The fossil appears to be a transitional link between the Prosimians and the Anthropoids. It has some lemurlike qualities but lacks certain features of that group while showing some bones that link it to the Anthropoids. Of particular import is the opposable thumb in the hand; this is what is characteristic of primates among mammals and a trait that facilitated the ability of humans to evolve into civilized Man.

We will now concentrate on human evolution, as determined mainly from the fossil record. As a generality, the genus "Homo" is associated with modern humans and direct ancestors whereas the genus "Australopithecus" and others refer to pre-humans. Two diagrams are introduced here. The first emphasizes the time spans during which the various genera lived; the second shows one model (there are competing versions) of the lineage, as a family tree, of the anthropoids back to about 7 million years.

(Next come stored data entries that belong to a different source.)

/-- One path of a transmit entry (R145): the start of the frame (for audio, the first sample) in progress or next, the next
packet of it, the RTP sequence number of its first packet, the packets it has and its timetable row (number, TRO) once one has left,
and the entry's words that serve it to its end where a commit has changed them (R134). -/
structure TxPath where
  frame : Nat := 0
  k : Nat := 0
  seq : Nat := 0
  n : Nat := 1
  row : Option (Nat × Nat) := none
  old : Option (List W32) := none
  deriving DecidableEq, Repr

/-- A transmit entry's state (R143): sending, muted, waiting for time of day; its paths; the start of the frame counted last;
its four counters; for a type 4 entry the ancillary packets of that frame which came after it began, and the payloads of the last
frames by their starts (R142). -/
structure TxEntry where
  sending : Bool := false
  muted : Bool := false
  waitTod : Bool := false
  a : TxPath := {}
  b : TxPath := {}
  frame : Option Nat := none
  cnt : List Nat := [0, 0, 0, 0]
  anc : List AncPkt := []
  bodies : List (Nat × List (List Byte)) := []
  deriving DecidableEq, Repr

/-- An entry of a port's two-step stamp queue (R121, R122). -/
structure Stamp where
  tag : Nat
  lp : Nat
  upt : Nat
  sec : Nat
  ns : Nat
  rem : Int
  tod : Bool
  deriving DecidableEq, Repr

/-- An Ethernet frame that left a port (R111, R145): the port, its bytes without FCS, and the uptime it left. -/
structure SentFrame where
  lp : Nat
  upt : Nat
  data : List Byte
  deriving DecidableEq, Repr

/-- A journal entry received and waiting for its apply time (R355): the uptime it applies at, and the decision. -/
structure Due where
  upt : Nat
  d : Decision
  deriving DecidableEq, Repr

/-- A record of the wear log (R458): type, powered hours, and what its payload names. -/
structure WearRec where
  type : Nat
  hours : Nat
  what : List Nat
  deriving DecidableEq, Repr

/-- An SDI deframer beside its registers (R87 to R102): the format established (on the base of a link group), and the structure
last established on the lane; the own count of the line in the frame being received (zero before one begins), the words per line
and SAV place of that frame, and whether every line of it had them; the structure of the last whole frame, and the frames in a row
that had it; consecutive timing references at unexpected positions, and whether a whole frame of another structure arrived; the
payload ID present, and whether it came in this frame; the uptime of the first EAV of the frame; for a group the frames in a row
without a fault, its links, and its lanes in the order of their links; the payload ID or RXF_DFLT whose attributes are in force
(sampling, colorimetry, bit depth, link assignment and transfer characteristic, R88); whether 0x030 was captured for the format;
whether the timecode set was read since it was stored; the audio groups marked asynchronous or of another rate (R99); and those that
packets of this frame, and of the last whole one, carried (R266). -/
structure Deframer where
  fmt : Option Fmt := none
  last : Option Measured := none
  line : Nat := 0
  words : Nat := 0
  sav : Nat := 0
  even : Bool := true
  seen : Option Measured := none
  run : Nat := 0
  stray : Nat := 0
  other : Bool := false
  pid : Option W32 := none
  pidNow : Bool := false
  eav : Nat := 0
  sound : Nat := 0
  width : Nat := 1
  order : List Nat := []
  attr : W32 := 0
  misSeen : Bool := false
  tcRead : Bool := true
  async : Nat := 0
  grpNow : Nat := 0
  grpLast : Nat := 0
  deriving DecidableEq, Repr

/-- An SDI formatter beside its registers (R96 to R103): the format it emits, none for none; the start of its output frame and the
length of the one before; the picture, as the lines from which each rail is shown (black where none is: the mute output, or 0xFFF);
the audio groups embedded, each with its control packet, and the samples of the frame with their instants and lines (a line past
the last is of the next frame); the ancillary packets inserted, on their lines, those that wait for the next frame with the lines
left to try, and the room left. -/
structure Formatter where
  fmt : Option Fmt := none
  start : Nat := 0
  len : Nat := 0
  video : List (Nat × Nat) := []
  groups : Nat := 0
  audio : List (Nat × Nat × List Nat) := []
  anc : List AncPkt := []
  next : List (Nat × AncPkt) := []
  room : List AncRoom := []
  deriving DecidableEq, Repr


/-- A delay line (R217, R272): the words written, newest first, and how many were; the read position; while a change is under way the old
position, the samples since the change, the crossfade length, and whether it waits for a word with z set; the samples of a
failed granule still to be held, and the last good sample (R281). -/
structure DLine where
  hist : List Nat := []
  pos : Nat := 0
  rd : Nat := 0
  old : Option Nat := none
  j : Nat := 0
  n : Nat := 0
  wait : Bool := false
  bad : Nat := 0
  good : Nat := 0
  deriving DecidableEq, Repr

/-- A Pit input (R268): samples with their stamps, not yet presented, oldest first; the word presented last; whether its
source delivers; the repeats and drops that a change of latency accounts for; and the slip of the Lead to be applied (R269). -/
structure PitIn where
  queue : List (Nat × Nat) := []
  cur : Nat := 0
  live : Bool := false
  rep : Nat := 0
  drp : Nat := 0
  lead : Option Bool := none
  deriving DecidableEq, Repr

A classification of anthropoid evolution with emphasis on modern human ancestors.
Ancestry of Man in the naturalistic model developed from the concept of Evolution.

Part of this progression can be displayed in terms of an evolutionary pattern that depends on the principal evidence - interpretation of skeletal remains, in this case reconstructed heads.

Another phylogenic classification of the principal hominids.

The diagram below shows the skull differences in a different rendition:

Skulls of various hominids.

This next diagram was taken off the Internet; it is a reproduction of an August 1999 feature article in Time Magazine. It is worth examining before we add comments:

Human genealogy, from a Time Magazine article.

Fossil bones of various hominids have been found on all Old World continents, as evident in this map:

Site map showing localities where pre-modern hominids have been found.

This next map incorporates the above map but shows the general pathway to the New World (N. and S. America). The blue lines are one of several proposed pathways from central Africa to the other continents (discussed below):

Map showing localities where hominid bones and artifacts have been found.